Wśród czarnych/Pamięci Lady Dorothy Stanley
<<< Dane tekstu | |
Autor | |
Tytuł | Wśród czarnych |
Wydawca | Wydawnictwo Zakładu Narodowego im. Ossolińskich |
Data wyd. | 1927 |
Druk | Drukarnia Zakładu Narodowego im. Ossolińskich |
Miejsce wyd. | Lwów — Warszawa – Kraków |
Źródło | Skany na Commons |
Inne | Cały tekst |
Indeks stron |
Gdy przygotowywałem do druku swoje „Listy z podróży do Afryki podzwrotnikowej“, otrzymałem smutną wieść z Londynu.
Zmarła Dorothy Tennant Lady Stanley…
Kto z ludzi wykształconych nie zna nazwiska — Stanley?
Śmiały, pełen wytrwałości i poświęcenia podróżnik angielski, badacz i odkrywca Afryki centralnej — sir Henry Morton Stanley, zapisał swoje imię nieśmiertelnemi zgłoskami w historji wypraw podróżniczych.

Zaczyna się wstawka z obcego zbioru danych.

theorem exec_local (i : Instr) : State.Local (exec i) := by
  intro s m
  cases i with
  | unstuff => exact .put
  | stuff => exact .put
  | checksum => exact .put
  | bcd2dec => exact execBcd2dec_local s m
  | bcd2ts => exact execBcd2ts_local s m
  | parse => exact execParse_local s m
  | build8001 => exact .putComposite
  | build8100 => exact .putComposite
  | locReport => exact .putParse
  | batchLoc => exact .putParse
  | register => exact .putParse
  | heartbeat => exact .putParse
  | auth2 => exact .putParse
  | unrecognized cmd => exact .putParse
  | escFlag => exact .put
  | escEsc => exact .put
  | escOther partner => exact .put
  | escTrailing => exact .put
  | reply8001 => exact .putComposite
  | reply8100 => exact .putComposite

theorem State.Agree.execDecoded {s m : State} {f : Format} {bytes : Bytes} :
    s.Agree m (s.execDecoded f bytes) ((s.inMachine m).execDecoded f bytes) := by
  unfold State.execDecoded
  split
  · exact exec_local _ s m
  · exact .fault _

/-! ## The byte-serial steps -/

theorem State.beginOp_local : State.Local State.beginOp := fun _ _ =>
  .ite .put <|
  .ite .put <|
  .ite .put <|
  .ite (.ite .put .put) <|
  .ite (.ite .putComposite .put) <|
  .ite .put <|
  .ite .put .put

theorem State.stuffStep_local (i : Nat) : State.Local (State.stuffStep i) := fun _ _ => .ite .put .put

theorem State.checksumStep_local (i : Nat) : State.Local (State.checksumStep i) := fun _ _ => .ite .put .put

theorem State.bcd2decStep_local (i : Nat) : State.Local (State.bcd2decStep i) := fun _ _ => .ite .put .put

theorem State.bcd2tsStep_local (i : Nat) : State.Local (State.bcd2tsStep i) := fun s m =>
  .ite (.next (by rfl) s.events m.events _ _) .putComposite

theorem State.headerStep_local : State.Local State.headerStep := by
  intro s m
  unfold State.headerStep
  rw [State.inMachine_cur]
  split
  · exact .putParse
  · exact .put

theorem State.syncStep_local (sync : Bool) : State.Local (State.syncStep sync) := fun s m =>
  .ite (.fault _) <| .ite .put <| .ite (State.headerStep_local s m) .put

theorem State.runSync_local (sync : Bool) : State.Local (State.runSync sync) := fun s m =>
  .ite .execDecoded (State.syncStep_local sync s m)

theorem State.runStep_local : State.Local State.runStep := fun s m =>
  .ite .same <| by
    rw [State.inMachine_cur]
    cases s.cur.phase with
    | idle => exact .same
    | begin => exact State.beginOp_local s m
    | unstuff => exact State.runSync_local false s m
    | stuff i => exact State.stuffStep_local i s m
    | checksum i => exact State.checksumStep_local i s m
    | bcd2dec i => exact State.bcd2decStep_local i s m
    | bcd2ts i => exact State.bcd2tsStep_local i s m
    | sync => exact State.runSync_local true s m
    | dispatch => exact .execDecoded
    | reply rc => exact .execDecoded

/-! ## The moves -/

theorem State.arrive_local (payload : Bytes) : State.Local (State.arrive payload) := fun _ _ =>
  .ite .put (.refused _)

theorem State.load_local (op : BitVec 3) (operand : Bytes) : State.Local (State.load op operand) := fun s m =>
  .ite (.refused _) <| .ite (.refused _) <| .ite
    (by
      rw [State.inMachine_cur]
      split
      · exact .refused _
      · exact .put)
    .put

theorem State.issueNow_local : State.Local State.issueNow := fun _ _ =>
  .whenReady .execDecoded

theorem State.start_local : State.Local State.start := fun _ _ =>
  .whenReady .put

theorem State.collect_local (k : Nat) : State.Local (State.collect k) := by
  intro s m
  unfold State.collect
  rw [State.inMachine_cur]
  split
  · exact .same
  · exact .next rfl _ _ s.frees m.frees

/-- R278: a move on a connection, its opening and closing apart, is a local action on the codec served. -/
theorem State.move_local {mv : Move} {k : Nat}
    (h : (∃ x, mv = .arrive k x) ∨ (∃ op x, mv = .load k op x) ∨ mv = .issue k ∨ mv = .start k ∨ mv = .run k ∨
      mv = .collect k) :
    ∃ act, State.Local act ∧ State.move mv = State.serve k act := by
  rcases h with ⟨x, rfl⟩ | ⟨op, x, rfl⟩ | rfl | rfl | rfl | rfl
  · exact ⟨_, State.arrive_local x, rfl⟩
  · exact ⟨_, State.load_local op x, rfl⟩
  · exact ⟨_, State.issueNow_local, rfl⟩
  · exact ⟨_, State.start_local, rfl⟩
  · exact ⟨_, State.runStep_local, rfl⟩
  · exact ⟨_, State.collect_local k, rfl⟩

/-! ## The codecs around the one served -/

theorem State.conn_served {s : State} {k : Nat} (hp : s.port = some k) : s.conn k = some s.cur := if_pos hp

theorem State.conn_other {s : State} {k j : Nat} (hp : s.port = some k) (hj : j ≠ k) :
    s.conn j = findConn j s.others := by
  refine if_neg fun e => hj ?_
  exact Option.some.inj (e.symm.trans hp)

/-- R278: an opening parks the codec served and serves a new one. -/
theorem State.openConn_next {s t : State} {k : Nat} (h : s.openConn k = .next t) :
    t = { s with port := some k, cur := Codec.reset, others := s.parked } := by
  unfold State.openConn at h
  split at h
  · cases h
  · split at h
    · exact (Host.Outcome.next.inj h).symm
    · cases h

/-- An action is done only on a connection that is open. -/
theorem State.serve_next {s t : State} {k : Nat} {act : State → Result} :
    s.serve k act = .next t ↔ ∃ u, s.select k = some u ∧ act u = .next t := by
  unfold State.serve
  cases s.select k <;> simp

/-- The turn goes to the codec the machine holds for the connection, in the same build. -/
theorem State.select_served {s u : State} {k : Nat} (h : s.select k = some u) :
    u.port = some k ∧ s.conn k = some u.cur ∧ u.cfg = s.cfg := by
  unfold State.select at h
  split at h
  · rename_i hp
    obtain rfl := Option.some.inj h
    exact ⟨hp, State.conn_served hp, rfl⟩
  · rename_i hp
    split at h
    · cases h
    · rename_i c hc
      obtain rfl := Option.some.inj h
      exact ⟨rfl, (if_neg hp).trans hc, rfl⟩

theorem State.select_of_conn {s : State} {k : Nat} {c : Codec} (h : s.conn k = some c) :
    ∃ u, s.select k = some u := by
  unfold State.conn at h
  unfold State.select
  split
  · exact ⟨s, rfl⟩
  · rename_i hp
    rw [if_neg hp] at h
    exact ⟨_, by rw [h]⟩

/-- A local action moves no codec but the one served. -/
theorem State.Local.conn_other {act : State → Result} (ha : State.Local act) {s t : State} (h : act s = .next t)
    {k j : Nat} (hp : s.port = some k) (hj : j ≠ k) : t.conn j = s.conn j := by
  obtain ⟨hport, hothers, -⟩ := State.Agree.of_next (h ▸ ha s s)
  rw [State.conn_other hp hj, State.conn_other (hport.trans hp) hj, hothers]

/-- Two machines of one build that serve the same codec do a local action on it alike. -/
theorem State.Local.conn_served {act : State → Result} (ha : State.Local act) {s s' t : State} {k : Nat}
    (hcfg : s.cfg = s'.cfg) (hcur : s.cur = s'.cur) (hp : s.port = some k) (hp' : s'.port = some k)
    (h : act s = .next t) :
    ∃ t', act s' = .next t' ∧ (t'.conn k).map Codec.maskAcc = (t.conn k).map Codec.maskAcc := by
  have agree := ha s s'
  rw [h, State.inMachine_of_eq hcfg hcur] at agree
  obtain ⟨hport, -, t', hact, hport', hmask⟩ := agree.of_next
  refine ⟨t', hact, ?_⟩
  rw [State.conn_served (hport.trans hp), State.conn_served (hport'.trans hp'), Option.map_some, Option.map_some,
    hmask]

end Sys2Proof.Machine
end

section
/-! SUPPORT. When the host may issue a transaction (R63, R271, R307). -/

namespace Sys2Proof.Machine

theorem Duty.isReply_iff {d : Duty} : d.isReply = true ↔ ∃ frame, d = .writeReply frame := by
  cases d <;> simp [Duty.isReply]

theorem Session.owesReply_iff {x : Session} : x.owesReply = true ↔ ∃ frame, Duty.writeReply frame ∈ x.owed := by
  simp only [Session.owesReply, List.any_eq_true, Duty.isReply_iff]
  exact ⟨fun ⟨_, hd, frame, he⟩ => ⟨frame, he ▸ hd⟩, fun ⟨frame, hd⟩ => ⟨_, hd, frame, rfl⟩⟩

theorem State.whenReady_ready {s : State} (hb : s.cur.BUSY = false) (ho : s.cur.session.owesReply = false)
    (issued : Result) : s.whenReady issued = issued := by
  simp [State.whenReady, hb, ho]

theorem State.whenReady_owing {s : State} (hb : s.cur.BUSY = false) (ho : s.cur.session.owesReply = true)
    (issued : Result) : s.whenReady issued = .refused .resultNotCollected := by
  simp [State.whenReady, hb, ho]

theorem State.issueNow_ready {s : State} (hb : s.cur.BUSY = false) (ho : s.cur.session.owesReply = false) :
    s.issueNow = exec (decodeOpsel s.cur.OPSEL) s :=
  (State.whenReady_ready hb ho _).trans (State.execDecoded_ok (decode_opselByte _))

/-- D32: the one reason the end of a PARSE is refused. -/
theorem State.putParse_refused {s : State} {c : Codec} {r : Refusal} (h : s.putParse c = .refused r) :
    r = .reportQueueTooSmall := by
  rcases s.putParse_cases c with ⟨-, he⟩ | ⟨-, he⟩ <;> rw [he] at h
  · cases h
  · exact (Host.Outcome.refused.inj h).symm

/-- D32: no operation is refused for anything else (R80). -/
theorem exec_opsel_refused {i : Instr} (hi : i.format = .opsel3) {s : State} {r : Refusal}
    (h : exec i s = .refused r) : r = .reportQueueTooSmall := by
  by_cases hp : i = .parse
  · subst hp
    rcases exec_parse s with ⟨-, he⟩ | ⟨d, e, -, he, -⟩
    · exact State.putParse_refused (he ▸ h)
    · exact State.putParse_refused (he ▸ h)
  · obtain ⟨c, n, he, -⟩ := exec_operation hi hp s
    cases he.symm.trans h

end Sys2Proof.Machine
end

section
/-! PROOFS. The statements about the codecs side by side and about issuing a transaction (20_memory.md). -/

namespace Sys2Proof.Machine

/-- Settles O54: an opening and a closing by how the others are held, every other move because it is local. -/
theorem otherInstancesUntouched : Obligations.OtherInstancesUntouched := by
  intro s t m rest k j hcanon hscript hm hstep hj
  rw [step_cons hscript] at hstep
  have rising : Rising ({ s with script := rest } : State).others := hcanon.rising
  rcases hm with rfl | rfl | hm
  · obtain rfl := State.openConn_next hstep
    rw [State.conn_other rfl hj]
    exact State.findConn_parked rising j
  · obtain ⟨u, hu, hact⟩ := State.serve_next.1 hstep
    obtain ⟨hp, -, -, same, -⟩ := State.select_conn rising hu
    obtain rfl := Host.Outcome.next.inj hact
    exact (State.conn_other hp hj).symm.trans (same j)
  · obtain ⟨act, hlocal, hmove⟩ := State.move_local hm
    rw [hmove] at hstep
    obtain ⟨u, hu, hact⟩ := State.serve_next.1 hstep
    obtain ⟨hp, -, -, same, -⟩ := State.select_conn rising hu
    exact (hlocal.conn_other hact hp hj).trans (same j)

/-- Settles O55: both machines serve the same codec, and the move on it is local. -/
theorem instancesDoNotInteract : Obligations.InstancesDoNotInteract := by
  intro s s' t m rest rest' k hscript hscript' hm hcfg hconn hstep
  obtain ⟨act, hlocal, hmove⟩ := State.move_local hm
  rw [step_cons hscript, hmove] at hstep
  rw [step_cons hscript', hmove]
  obtain ⟨u, hu, hact⟩ := State.serve_next.1 hstep
  obtain ⟨hp, hcur, hc⟩ := State.select_served hu
  have hconn' : ({ s' with script := rest' } : State).conn k = some u.cur := hconn.symm.trans hcur
  obtain ⟨u', hu'⟩ := State.select_of_conn hconn'
  obtain ⟨hp', hcur', hc'⟩ := State.select_served hu'
  rw [State.serve_of_select hu']
  exact hlocal.conn_served (hc.trans (hcfg.trans hc'.symm)) (Option.some.inj (hcur'.symm.trans hconn')).symm hp hp' hact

Gdy powrócił ze swej ekspedycji podczas której wyratował słynnego podróżnika — Emin-Baszę, sterany ciężkiem życiem włóczęgi, zjadany przez nabyte w wyprawach nieznane wtedy jeszcze choroby, poznał i pokochał młodą, piękną Dorothy Tennant.
Była to gwiazda elity towarzystwa londyńskiego w błyskotliwym wieku panowania królowej Wiktorji.
Wszechstronnie wykształcona, utalentowana malarka, piękna „córa bogów“, jak ją nazywano, dowcipna, rozumna, pełna życia i zdolności do twórczej pracy, młoda Dorothy Tennant nie zawahała się związać swego życia ze starszym, znużonym już śmiertelnie podróżnikiem.
Była wierną towarzyszką i przyjaciółką do ostatniego tchnienia swego wielkiego małżonka. Cała oddana pracy i zainteresowaniom męża, lady Stanley zapomniała, że sama była wybitną kobietą, z opinją której liczyli się tacy różni ludzie jak Tennyson, Gladstone, Balfour i Millais.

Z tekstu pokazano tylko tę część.